African Union moves to protect IDPs
admin October 25th, 2009
On Friday last week the African Union (AU) adopted a new convention that will provide legal protection and assistance to millions of people displaced within their own countries by conflicts and natural calamities on the continent. All good stuff, but will it be more than window dressing, and will it make any real difference to the lives of the IDPs?

The Reuters report on the signing of The new African Union Convention for the Protection and Assistance of Internally Displaced Persons in Africa reported that it is “the first legal instrument of its kind in the world. It defines the obligations that states, and even armed groups, have to protect and assist their own uprooted citizens.”
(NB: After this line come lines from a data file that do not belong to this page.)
/-- A sequencer's word runs its operations and goes to its next address, waits, calls, returns or ends. A word that may
run (a routine, no hold, no wait, no request that its safe point takes first) and has the SEQ code of the command
runs: GO, and the reserved codes, go to the formed address; CALL also stacks the address after the word; RETURN takes
the top of the stack, or ends the item on an empty one; WAIT goes on where the timer is zero and else waits with its
formed address; END ends the item COMPLETE, and UNWIND_DONE with the first cause requested. A word's timer, unwind and
counter fields load the timer, the unwind address and the counter. A word that closes a PMU switch on a channel a
BURST drives is misuse. Any other word, or one that may not run, changes nothing. TIMER_DONE clears the timer and lets
the waiting word go on unless a request is to be taken; a request taken at a safe point goes to the unwind address or
holds the item. RANGE_CHANGE_DONE ends a range change and keeps the instant of its end, by which a conversion that
overlapped it is told. None of the words changes another sequencer. [derived: R187; R206; R213; R214; R220; R221;
R222; R282; Table 11.1.] -/
def Obligations.SequencersRunTheirWords : Prop :=
  (∀ (q : Nat) (s : State) (ks : List Nat) (c : Instr), (ks, c) ∈ wordCommands q →
      ((∀ w, wordRuns q w s → mw w 107 105 ∉ ks) → Idle c s)
      ∧ (∀ w, wordRuns q w s → mw w 107 105 ∈ ks → wordMisuse s q w = true → Misuses c s .pmuOnDriven)
      ∧ (∀ w, wordRuns q w s → mw w 107 105 ∈ ks → wordMisuse s q w = false →
        Completes c s [.dev, .units, .mbs, .ledger, .order, .dacs, .chans, .seqs, .fabric, .levee, .svc, .mem, .free] fun t =>
          ∀ r, r ≠ q → seqOf t r = seqOf s r))
    ∧ (∀ (q : Nat) (w : BitVec 144) (s : State), TabWf {} s.seqs → TabWf {} s.ledger → wordRuns q w s →
        wordMisuse s q w = false →
      let x := seqOf s q
      let imm := mw w 95 64
      let timer := if mw w 97 96 = 1 then imm % 2 ^ 24 else if mw w 97 96 = 2 then imm % 2 ^ 24 * 256 else x.timer
      (mw w 107 105 ∈ [0, 6, 7] → Completes (.seqGo q) s [.ledger, .dacs, .chans, .seqs, .fabric, .levee, .mem, .free] fun t =>
        (seqOf t q).addr = formedAddr s q w ∧ (seqOf t q).item = x.item ∧ (seqOf t q).stack = x.stack
          ∧ (seqOf t q).timer = timer
          ∧ (seqOf t q).unwind = (if mw w 102 102 = 1 then BitVec.ofNat 14 imm else x.unwind)
          ∧ (mw w 101 100 = 1 → TabWf 0 x.ctrs → tget 0 (seqOf t q).ctrs (mw w 99 98) = BitVec.ofNat 16 imm))
      ∧ (mw w 107 105 = 1 → Completes (.seqCall q) s [.ledger, .dacs, .chans, .seqs, .fabric, .levee, .mem, .free] fun t =>
        (seqOf t q).addr = formedAddr s q w ∧ (seqOf t q).stack = ((x.addr + 1) :: x.stack).take 8)
      ∧ (mw w 107 105 = 2 →
        (∀ a rest, x.stack = a :: rest → Completes (.seqReturn q) s [.dev, .units, .mbs, .ledger, .order, .dacs, .chans, .seqs, .fabric, .levee, .svc, .mem, .free] fun t =>
          (seqOf t q).addr = a ∧ (seqOf t q).stack = rest ∧ (seqOf t q).item = x.item)
        ∧ (x.stack = [] → Completes (.seqReturn q) s [.dev, .units, .mbs, .ledger, .order, .dacs, .chans, .seqs, .fabric, .levee, .svc, .mem, .free] (routineOver q none s)))
      ∧ (mw w 107 105 = 3 → Completes (.seqWait q) s [.ledger, .dacs, .chans, .seqs, .fabric, .levee, .mem, .free] fun t =>
        (timer = 0 → (seqOf t q).addr = formedAddr s q w ∧ (seqOf t q).waiting = false)
          ∧ (timer ≠ 0 → (seqOf t q).addr = x.addr ∧ (seqOf t q).waiting = true
            ∧ (seqOf t q).formed = formedAddr s q w ∧ (seqOf t q).timer = timer))
      ∧ (mw w 107 105 = 4 → Completes (.seqEnd q) s [.dev, .units, .mbs, .ledger, .order, .dacs, .chans, .seqs, .fabric, .levee, .svc, .mem, .free] (routineOver q none s))
      ∧ (mw w 107 105 = 5 → ∀ r, x.reqAbort = some r →
        Completes (.unwindDone q) s [.dev, .units, .mbs, .ledger, .order, .dacs, .chans, .seqs, .fabric, .levee, .svc, .mem, .free] (routineOver q (some r.toNat) s))
      ∧ (mw w 107 105 = 5 → x.reqAbort = none → Completes (.unwindDone q) s [.dev, .units, .mbs, .ledger, .order, .dacs, .chans, .seqs, .fabric, .levee, .svc, .mem, .free] fun t =>
        ∃ r, routineOver q (some r) s t))
    ∧ (∀ (q : Nat) (s : State), TabWf {} s.seqs →
      let x := seqOf s q
      (x.held = true → Idle (.timerDone q) s)
      ∧ (x.held = false → Completes (.timerDone q) s [.seqs] fun t =>
        seqOf t q = (if x.waiting ∧ seqRequested x = false then { x with timer := 0, waiting := false, addr := x.formed }
          else { x with timer := 0 })
        ∧ ∀ r, r ≠ q → seqOf t r = seqOf s r))
    ∧ (∀ (q : Nat) (s : State), TabWf {} s.seqs → TabWf {} s.ledger →
      let x := seqOf s q
      let taken := routineOn x = true ∧ seqRequested x = true
        ∧ (x.held = true ∨ atSafePoint x (fetchWord x x.addr) = true) ∧ (x.reqAbort.isSome = true ∨ x.held = false)
      (¬ taken → Idle (.mseqRequestTaken q) s)
      ∧ (taken → x.reqAbort.isSome = true →
        Completes (.mseqRequestTaken q) s [.ledger, .seqs] fun t =>
          seqOf t q = { x with addr := x.unwind, inUnwind := true, waiting := false, held := false, reqPause := false
                               reqHost := false, reqFault := false }
            ∧ ∀ i, x.item = some i → (slotOf t i).st = .inFlight)
      ∧ (taken → x.reqAbort = none →
        Completes (.mseqRequestTaken q) s [.dev, .mbs, .ledger, .seqs, .fabric] fun t =>
          seqOf t q = { x with held := true, reqPause := false } ∧ ∀ i, x.item = some i → (slotOf t i).st = .held))
    ∧ (∀ (n : Nat) (s : State), TabWf {} s.dps → TabWf {} s.chans →
      let now := if s.hw.running then some s.hw.count else none
      (Completes (.rangeChangeDone true n) s [.dps] fun t =>
        dpsOf t n = { dpsOf s n with
          ranging := false, tRange := if (dpsOf s n).ranging then now else (dpsOf s n).tRange }
        ∧ ∀ k, k ≠ n → dpsOf t k = dpsOf s k)
      ∧ Completes (.rangeChangeDone false n) s [.chans] fun t =>
        chanOf t n = { chanOf s n with
          ranging := false, tRange := if (chanOf s n).ranging then now else (chanOf s n).tRange }
        ∧ ∀ k, k ≠ n → chanOf t k = chanOf s k)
Forty-six African nations unanimously adopted the landmark convention while 17 heads of state and government, and foreign ministers signed it, including the presidents of Uganda, Zambia, Zimbabwe and Somalia, and the prime ministers and vice presidents of Burundi, the Central African Republic, Equatorial Guinea and Rwanda.
However, before it can come into effect the convention will need to be ratified by a minimum of 15 countries. And there have to be question marks over the capacity of African governments to enforce the Convention, even once it is ratified, let alone police the application of its provisions by the many armed groups that are active within the continent.
The AU reported in the course of the meeting last week that the continent had more than 11 million IDPs, a much higher number than that reported by the UNHCR.
Let us hope that this Convention is ratified rapidly not just by the minimum 15 countries but by all 46 signatories and that it then works on the ground to protect some of the most vulnerable people in Africa.